*Task to complete*.
Pull every line holding the word "writesOut" out of the data and copy it.

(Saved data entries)
------

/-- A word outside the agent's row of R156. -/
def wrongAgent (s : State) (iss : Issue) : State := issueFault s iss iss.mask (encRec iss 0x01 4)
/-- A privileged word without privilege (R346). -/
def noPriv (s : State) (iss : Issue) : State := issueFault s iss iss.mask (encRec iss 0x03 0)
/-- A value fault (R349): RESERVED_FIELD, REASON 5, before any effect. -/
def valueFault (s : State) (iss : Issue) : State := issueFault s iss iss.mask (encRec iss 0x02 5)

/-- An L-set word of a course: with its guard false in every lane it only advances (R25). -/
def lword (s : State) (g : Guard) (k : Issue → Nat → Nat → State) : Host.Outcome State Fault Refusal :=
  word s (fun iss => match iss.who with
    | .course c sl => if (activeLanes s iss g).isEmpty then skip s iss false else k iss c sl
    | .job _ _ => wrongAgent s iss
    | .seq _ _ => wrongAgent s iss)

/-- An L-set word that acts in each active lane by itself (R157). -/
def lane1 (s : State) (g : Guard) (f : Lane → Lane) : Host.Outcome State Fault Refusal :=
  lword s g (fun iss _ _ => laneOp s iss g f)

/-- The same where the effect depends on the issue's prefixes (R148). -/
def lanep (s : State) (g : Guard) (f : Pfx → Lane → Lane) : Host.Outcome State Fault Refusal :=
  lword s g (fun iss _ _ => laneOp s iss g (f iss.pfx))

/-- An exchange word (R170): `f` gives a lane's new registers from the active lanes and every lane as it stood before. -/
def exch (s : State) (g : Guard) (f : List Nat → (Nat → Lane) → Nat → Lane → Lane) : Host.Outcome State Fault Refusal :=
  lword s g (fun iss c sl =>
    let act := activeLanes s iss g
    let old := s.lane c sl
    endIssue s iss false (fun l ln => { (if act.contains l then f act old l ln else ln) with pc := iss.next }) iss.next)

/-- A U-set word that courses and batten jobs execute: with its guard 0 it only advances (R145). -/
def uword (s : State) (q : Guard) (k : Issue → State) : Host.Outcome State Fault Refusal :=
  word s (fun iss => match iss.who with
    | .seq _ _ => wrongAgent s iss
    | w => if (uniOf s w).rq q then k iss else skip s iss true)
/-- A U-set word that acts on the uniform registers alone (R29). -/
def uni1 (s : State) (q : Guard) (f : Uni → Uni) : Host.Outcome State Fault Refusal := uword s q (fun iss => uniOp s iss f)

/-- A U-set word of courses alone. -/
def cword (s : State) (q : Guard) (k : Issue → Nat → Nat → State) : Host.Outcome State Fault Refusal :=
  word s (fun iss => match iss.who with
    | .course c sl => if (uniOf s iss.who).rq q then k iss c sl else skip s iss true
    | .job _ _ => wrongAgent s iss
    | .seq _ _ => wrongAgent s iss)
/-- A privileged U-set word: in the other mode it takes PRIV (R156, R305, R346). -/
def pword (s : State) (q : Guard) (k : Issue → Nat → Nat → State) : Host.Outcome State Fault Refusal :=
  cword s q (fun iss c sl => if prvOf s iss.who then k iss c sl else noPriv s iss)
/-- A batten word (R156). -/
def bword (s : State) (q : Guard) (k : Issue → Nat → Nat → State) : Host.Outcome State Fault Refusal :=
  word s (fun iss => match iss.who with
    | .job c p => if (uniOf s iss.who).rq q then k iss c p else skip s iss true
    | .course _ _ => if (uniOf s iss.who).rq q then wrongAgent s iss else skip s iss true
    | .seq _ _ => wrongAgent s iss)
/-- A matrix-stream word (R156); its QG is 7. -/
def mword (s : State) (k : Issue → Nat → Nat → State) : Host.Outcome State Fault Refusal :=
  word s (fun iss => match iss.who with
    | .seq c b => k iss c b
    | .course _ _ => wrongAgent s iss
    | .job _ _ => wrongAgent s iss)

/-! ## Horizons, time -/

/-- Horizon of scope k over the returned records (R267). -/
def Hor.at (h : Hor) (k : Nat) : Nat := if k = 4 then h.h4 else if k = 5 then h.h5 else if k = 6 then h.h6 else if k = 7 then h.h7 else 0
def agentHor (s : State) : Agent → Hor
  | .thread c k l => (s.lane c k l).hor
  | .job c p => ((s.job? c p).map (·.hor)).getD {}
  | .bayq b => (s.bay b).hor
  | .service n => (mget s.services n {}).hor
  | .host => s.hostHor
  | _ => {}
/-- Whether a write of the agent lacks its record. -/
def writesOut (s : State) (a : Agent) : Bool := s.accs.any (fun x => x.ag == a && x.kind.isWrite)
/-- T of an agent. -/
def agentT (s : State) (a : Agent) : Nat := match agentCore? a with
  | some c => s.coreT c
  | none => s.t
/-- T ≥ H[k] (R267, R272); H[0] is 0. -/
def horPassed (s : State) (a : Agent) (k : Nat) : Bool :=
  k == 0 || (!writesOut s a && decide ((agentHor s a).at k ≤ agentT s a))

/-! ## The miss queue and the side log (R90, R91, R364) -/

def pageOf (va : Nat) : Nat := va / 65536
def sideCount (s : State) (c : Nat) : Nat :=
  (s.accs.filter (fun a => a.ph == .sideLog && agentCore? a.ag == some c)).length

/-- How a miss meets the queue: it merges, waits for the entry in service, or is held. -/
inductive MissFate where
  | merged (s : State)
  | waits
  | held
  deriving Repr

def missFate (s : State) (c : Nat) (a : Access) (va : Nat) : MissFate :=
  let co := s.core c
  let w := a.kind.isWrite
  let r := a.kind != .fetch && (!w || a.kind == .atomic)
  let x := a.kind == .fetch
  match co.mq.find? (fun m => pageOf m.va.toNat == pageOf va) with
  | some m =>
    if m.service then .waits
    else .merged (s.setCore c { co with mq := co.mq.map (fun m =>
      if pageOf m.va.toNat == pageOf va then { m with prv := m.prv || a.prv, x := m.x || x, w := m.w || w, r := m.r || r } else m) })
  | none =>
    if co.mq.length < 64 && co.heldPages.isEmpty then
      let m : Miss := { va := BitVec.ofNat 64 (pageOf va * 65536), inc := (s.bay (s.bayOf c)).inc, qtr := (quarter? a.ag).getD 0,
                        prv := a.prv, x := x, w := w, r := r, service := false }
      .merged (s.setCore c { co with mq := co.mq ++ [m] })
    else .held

------

*Response area*.
def writesOut (s : State) (a : Agent) : Bool := s.accs.any (fun x => x.ag == a && x.kind.isWrite)
  k == 0 || (!writesOut s a && decide ((agentHor s a).at k ≤ agentT s a))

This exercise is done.